Now I'm going to be covering quantization in much more detail in other videos in this course, so let's just take a quick look at some of the basic features of quantizing here. First we need to enable the Input Quantize, so I'll check this button off. We also need to select the parameters that we want to use. In this case I'm actually going to just quantize to this 16th note grid and leave the rest of these other options off. So I am going to try this recording again. First I will undo the previous recording, and I am going to do another take.
(Music Playing) So now I am going to zoom in and we will see how this performance works out. You will see that the notes are totally aligned with the grid. In fact, let me show the 16th note grid, and you will see that each note falls right on the gridlines. I like to use Input Quantize to immediately make my performances adhere to the grid, and this is terrific when we are trying to create beats that are totally in time and aligned with the tempo grid.
But, you can easily lose the human touch by relying on this feature all the time. Let's move on to another feature called MIDI Merge, and that's indicated by this button down here in the Transport window. We will turn that on. It's also, again, up here. The MIDI Merge function means that if we want to start recording over top of this performance here, the notes that we've previously recorded won't be erased, as they normally would be if I try to record again over top of this. Instead, with MIDI Merge engaged, these notes will still be here, and any new notes that are added are recorded and merged with the pre-existing notes.
So let's try this out. I'm going to zoom out a little bit, and I am going to record some more notes. (Music Playing) So as you can see here, the new notes that I just played are added to this MIDI clip, and the old notes from the previous take are still here. The notes have all been merged together, and this is a really great feature, especially when we are building drum loops, which I am going to cover in another video, or if you're trying to create multi-note chords, because you can just add one note at a time, building your chords as you go long.

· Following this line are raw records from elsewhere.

theorem hostDecode_encodedText (n : UuidValue) : hostDecode (encodedText n) = .ok (renderUuid n) := by
  have hdec : decodeF (textLength (encodedText n)) (packText (encodedText n)) = ⟨0, false, n, 0, 0⟩ := by
    rw [textLength_encodedText, packText_encodedText, decodeF_encodedChars]
  rw [hostDecode_of_status_eq (congrArg Response.status hdec), hdec]

/-- Settles O50: parsing gives the value back, and its string is one that DECODE and VALIDATE accept. -/
theorem textRoundTrip : Obligations.TextRoundTrip := fun v =>
  ⟨encodedText v, hostEncode_of_parse (parseUuid_renderUuid v), encodedText_length v,
    mem_alphabetText_of_mem_encodedText v, hostIsValid_encodedText v, hostDecode_encodedText v⟩

/-! `isValid` and `decode` of any text. -/

theorem hostIsValid_iff_status (s : List Char) :
    hostIsValid s = true ↔ (decodeF (textLength s) (packText s)).status = 0 := by
  rw [hostIsValid_eq_verdict, verdict_iff_decodeF_status]

/-- Settles O51: both issue the same length and lanes, where VALIDATE's verdict is DECODE's status OK. -/
theorem isValidExactlyWhenDecodeSucceeds : Obligations.IsValidExactlyWhenDecodeSucceeds := by
  intro s
  have hreject (h : hostIsValid s = false) : hostDecode s = .error .decodeError :=
    hostDecode_of_status_ne fun hst => Bool.eq_false_iff.1 h ((hostIsValid_iff_status s).2 hst)
  refine ⟨⟨fun h => ⟨_, hostDecode_of_status_eq ((hostIsValid_iff_status s).1 h)⟩, ?_⟩, hreject⟩
  rintro ⟨u, hu⟩
  refine Bool.eq_true_of_not_eq_false fun h => ?_
  cases (hreject h).symm.trans hu

/-! The generator's bit shaping (R187). -/

/-- The shaped value bit by bit: of the six bits that are set, bits 78 and 63 are 1 (R187 step 2). -/
theorem getLsbD_shapeV4 (r : UuidValue) {k : Nat} (hk : k < 128) :
    (shapeV4 r).getLsbD k = if k ∈ [62, 63, 76, 77, 78, 79] then decide (k ∈ [63, 78]) else r.getLsbD k := by
  have hmask : ∀ k < 128, (0b1111#128 <<< 76 ||| 0b11#128 <<< 62).getLsbD k =
      decide (k ∈ [62, 63, 76, 77, 78, 79]) := by decide +kernel
  have hset : ∀ k < 128, (0b0100#128 <<< 76 ||| 0b10#128 <<< 62).getLsbD k = decide (k ∈ [63, 78]) := by
    decide +kernel
  rw [shapeV4, BitVec.getLsbD_or, BitVec.getLsbD_and, BitVec.getLsbD_not, hmask k hk, hset k hk]
  split
  · next h => rw [decide_eq_true h, Bool.not_true, Bool.and_false, Bool.and_false, Bool.false_or]
  · next h =>
    have hfree : k ∉ [63, 78] := fun hm => h (List.Sublist.subset (by decide) hm)
    rw [decide_eq_false h, decide_eq_false hfree, decide_eq_true hk, Bool.not_false, Bool.and_true, Bool.and_true,
      Bool.or_false]

theorem version_shapeV4 (r : UuidValue) : (shapeV4 r).extractLsb' 76 4 = 0b0100#4 := by
  refine BitVec.eq_of_getLsbD_eq fun i hi => ?_
  rw [BitVec.getLsbD_extractLsb', getLsbD_shapeV4 r (by omega)]
  interval_cases i <;> rfl

theorem variant_shapeV4 (r : UuidValue) : (shapeV4 r).extractLsb' 62 2 = 0b10#2 := by
  refine BitVec.eq_of_getLsbD_eq fun i hi => ?_
  rw [BitVec.getLsbD_extractLsb', getLsbD_shapeV4 r (by omega)]
  interval_cases i <;> rfl

theorem extractLsb'_extractLsb' (v : UuidValue) {a m b n : Nat} (h : b + n ≤ m) :
    (v.extractLsb' a m).extractLsb' b n = v.extractLsb' (a + b) n := by
  refine BitVec.eq_of_getLsbD_eq fun i hi => ?_
  have hm : b + i < m := by omega
  simp only [BitVec.getLsbD_extractLsb', hi, hm, decide_true, Bool.true_and, Nat.add_assoc]

/-- A hex digit whose four bits begin with the variant bits (R187). -/
theorem hexChar_mem_of_variant : ∀ x : BitVec 4, x.extractLsb' 2 2 = 0b10#2 →
    hexChar x.toNat ∈ ['8', '9', 'a', 'b'] := by decide
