-- ==== Sys2Proof/Word.lean ====
section
/-! DEFINITION. The octet and the octet sequence of known length (spec/00_scope.md R10). -/

namespace Sys2Proof

/-- An octet, an unsigned 8-bit value (R10). -/
abbrev Byte := BitVec 8

/-- An octet sequence of exactly `n` octets, element 0 first in memory order (R10). -/
abbrev Octets (n : Nat) := { b : List Byte // b.length = n }

end Sys2Proof
end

Another simple way to add notes to a MIDI track or instrument track is to use the Pencil tool. So first I am going to switch over from clips to notes view, zoom in a little bit, and then go to the Pencil tool. I can come right down onto the track. Click to add a note. It's that simple. So the Wait for Note, MIDI Merge, Input Quantize, and inserting notes with the Pencil tool are all terrific features for creating MIDI tracks.
Practice using them and you will be able to create MIDI parts very quickly, which makes songwriting even more fun.